UK waste management needs new direction

The UK needs to reduce the rate of growth of household waste to below that of GDP, boost home composting, and increase recycling to at least 45%, according to a government think-tank.


The Government’s Strategy Unit has published a report on the future of waste management in the UK. Household waste disposal is increasing 3% every year – that’s faster than inflation (see related story), and will double in volume by 2020, by then costing £3.2 billion per year. The report states that growth should be slowed to 2% per year, recycling raised to at least 45% by 2015, and reliance on landfill ended.

Each person in the UK produces seven times their own weight in waste every year, more waste per head than most other EU nations, but at the same time, we recycle less, points out Secretary of State for the Environment Margaret Beckett. “It is clear that we can’t go on simply putting more and more waste in more and more holes in the ground,” she said. “Doing nothing is the worst value-for-money option.”

The UK’s problems stem from a traditional reliance on the country’s abundance of holes from extractive industries, making landfill cheap and discouraged investment in alternatives, says the Performance Unit. Waste buried in these holes produce 25% of the UK’s methane emissions – a greenhouse gas 21 more potent in its effect on climate change than carbon dioxide. Even the Landfill Tax, which is designed to make landfilling more expensive, is currently only £13 per tonne, compared to £34 in Denmark and £45 in the Netherlands.

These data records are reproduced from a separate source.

theorem toNat_be16 (hi lo : Byte) : (be16 hi lo).toNat = 256 * hi.toNat + lo.toNat := by
  rw [be16_eq_append, toNat_append_eq_mul_add]
  norm_num

/-- Bit by bit: each position lies in exactly one of the three bytes. -/
theorem be24_eq_append (b0 b1 b2 : Byte) : be24 b0 b1 b2 = b0 ++ b1 ++ b2 := by
  refine BitVec.eq_of_getLsbD_eq fun j hj => ?_
  rw [BitVec.getLsbD_append, BitVec.getLsbD_append]
  simp only [be24, BitVec.getLsbD_or, BitVec.getLsbD_shiftLeft, BitVec.getLsbD_setWidth]
  by_cases h8 : j < 8
  · have h16 : j < 16 := by omega
    simp [hj, h8, h16]
  · have hb2 : b2.getLsbD j = false := BitVec.getLsbD_of_ge b2 j (by omega)
    by_cases h16 : j < 16
    · have h : j - 8 < 8 ∧ j - 8 < 24 := by omega
      simp [hj, h8, h16, h, hb2]
    · have hb1 : b1.getLsbD (j - 8) = false := BitVec.getLsbD_of_ge b1 (j - 8) (by omega)
      have h : ¬j - 8 < 8 ∧ j - 16 < 24 := by omega
      simp [hj, h8, h16, h, hb2, hb1, Nat.sub_sub]

theorem toNat_be24 (b0 b1 b2 : Byte) :
    (be24 b0 b1 b2).toNat = 65536 * b0.toNat + 256 * b1.toNat + b2.toNat := by
  rw [be24_eq_append, toNat_append_eq_mul_add, toNat_append_eq_mul_add]
  omega

/-! ### What the decoder can answer -/

theorem noOperand_eq_instr {i j : Instr} {arg : Nat} (h : noOperand i arg = .instr j) : j = i := by
  cases arg with
  | zero => exact (Decoded.instr.inj h).symm
  | succ => cases h

theorem taggedOperand_eq_instr {one two j : Instr} {arg : Nat} (h : taggedOperand one two arg = .instr j) :
    j = one ∨ j = two := by
  unfold taggedOperand at h
  split_ifs at h
  · exact .inl (Decoded.instr.inj h).symm
  · exact .inr (Decoded.instr.inj h).symm

/-- A host command word decodes to a host command (30_encoding.md R61). -/
theorem isCommand_of_decodeCmd {w : Byte} {i : Instr} (h : decodeCmd w = .instr i) : i.isCommand = true := by
  unfold decodeCmd at h
  split at h
  case h_1 | h_2 | h_3 | h_8 => rw [noOperand_eq_instr h]; rfl
  case h_4 | h_5 | h_6 | h_7 => obtain rfl | rfl := taggedOperand_eq_instr h <;> rfl
  case h_9 => cases h

/-- The host commands have no field. -/
theorem wellFormed_of_isCommand {i : Instr} (h : i.isCommand = true) : i.WellFormed := by
  cases i with
  | devReset | devConvD1 | devConvD2 | devPromRead | devAdcRead => cases h
  | _ => rfl

theorem argField_le (b : Byte) : ResolutionInDomain (argField b) := Nat.le_of_lt_succ (b.extractLsb' 0 4).isLt

theorem wellFormed_of_decodeCtrl {b : Byte} {i : Instr} (h : decodeCtrl b = .instr i) : i.WellFormed := by
  unfold decodeCtrl at h
  split at h
  · cases h; rfl
  · split at h
    · cases h; exact decide_eq_true (argField_le b)
    · cases h; exact decide_eq_true (argField_le b)
    · cases h

theorem wellFormed_of_decodeReg {a : Byte} {i : Instr} (h : decodeReg a = .instr i) : i.WellFormed := by
  unfold decodeReg at h
  split_ifs at h
  · cases h; rfl
  · cases h; exact decide_eq_true (Nat.le_of_lt_succ (a.extractLsb' 1 3).isLt)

A lack of public awareness of the problem in the UK also sets the country at a disadvantage compared to our better-informed neighbours in Europe. This also adds to the difficulty that waste managers have in gaining planning permission for recycling centres. There is also a lack of incentives encouraging householders to recycle or reduce their waste.

The proposed strategy includes achieving a £35 per tonne target for the Landfill Tax, as outlined in the Chancellor of the Exchequer’s pre-budget statement on 27 November. The landfill tax credit scheme also needs to be reformed so that it funds waste recycling and reduction programmes, says the report.

The Prime Minister noted that the UK has done well in certain aspects of environmental protection, such as the success in cleaning rivers and beaches (see related story). However, he acknowledged that waste management is an area of weakness requiring a different approach, as detailed in the new report. “We must meet its challenge,” he said.

Labour MP for Lewisham Joan Ruddock is to introduce a new bill to Parliament early next year to ensure that every household in England has a doorstep recycling service. “People in my constituency and elsewhere want to recycle and do their bit for the environment,” she said. According to the BBC, 400 MPs are backing the bill.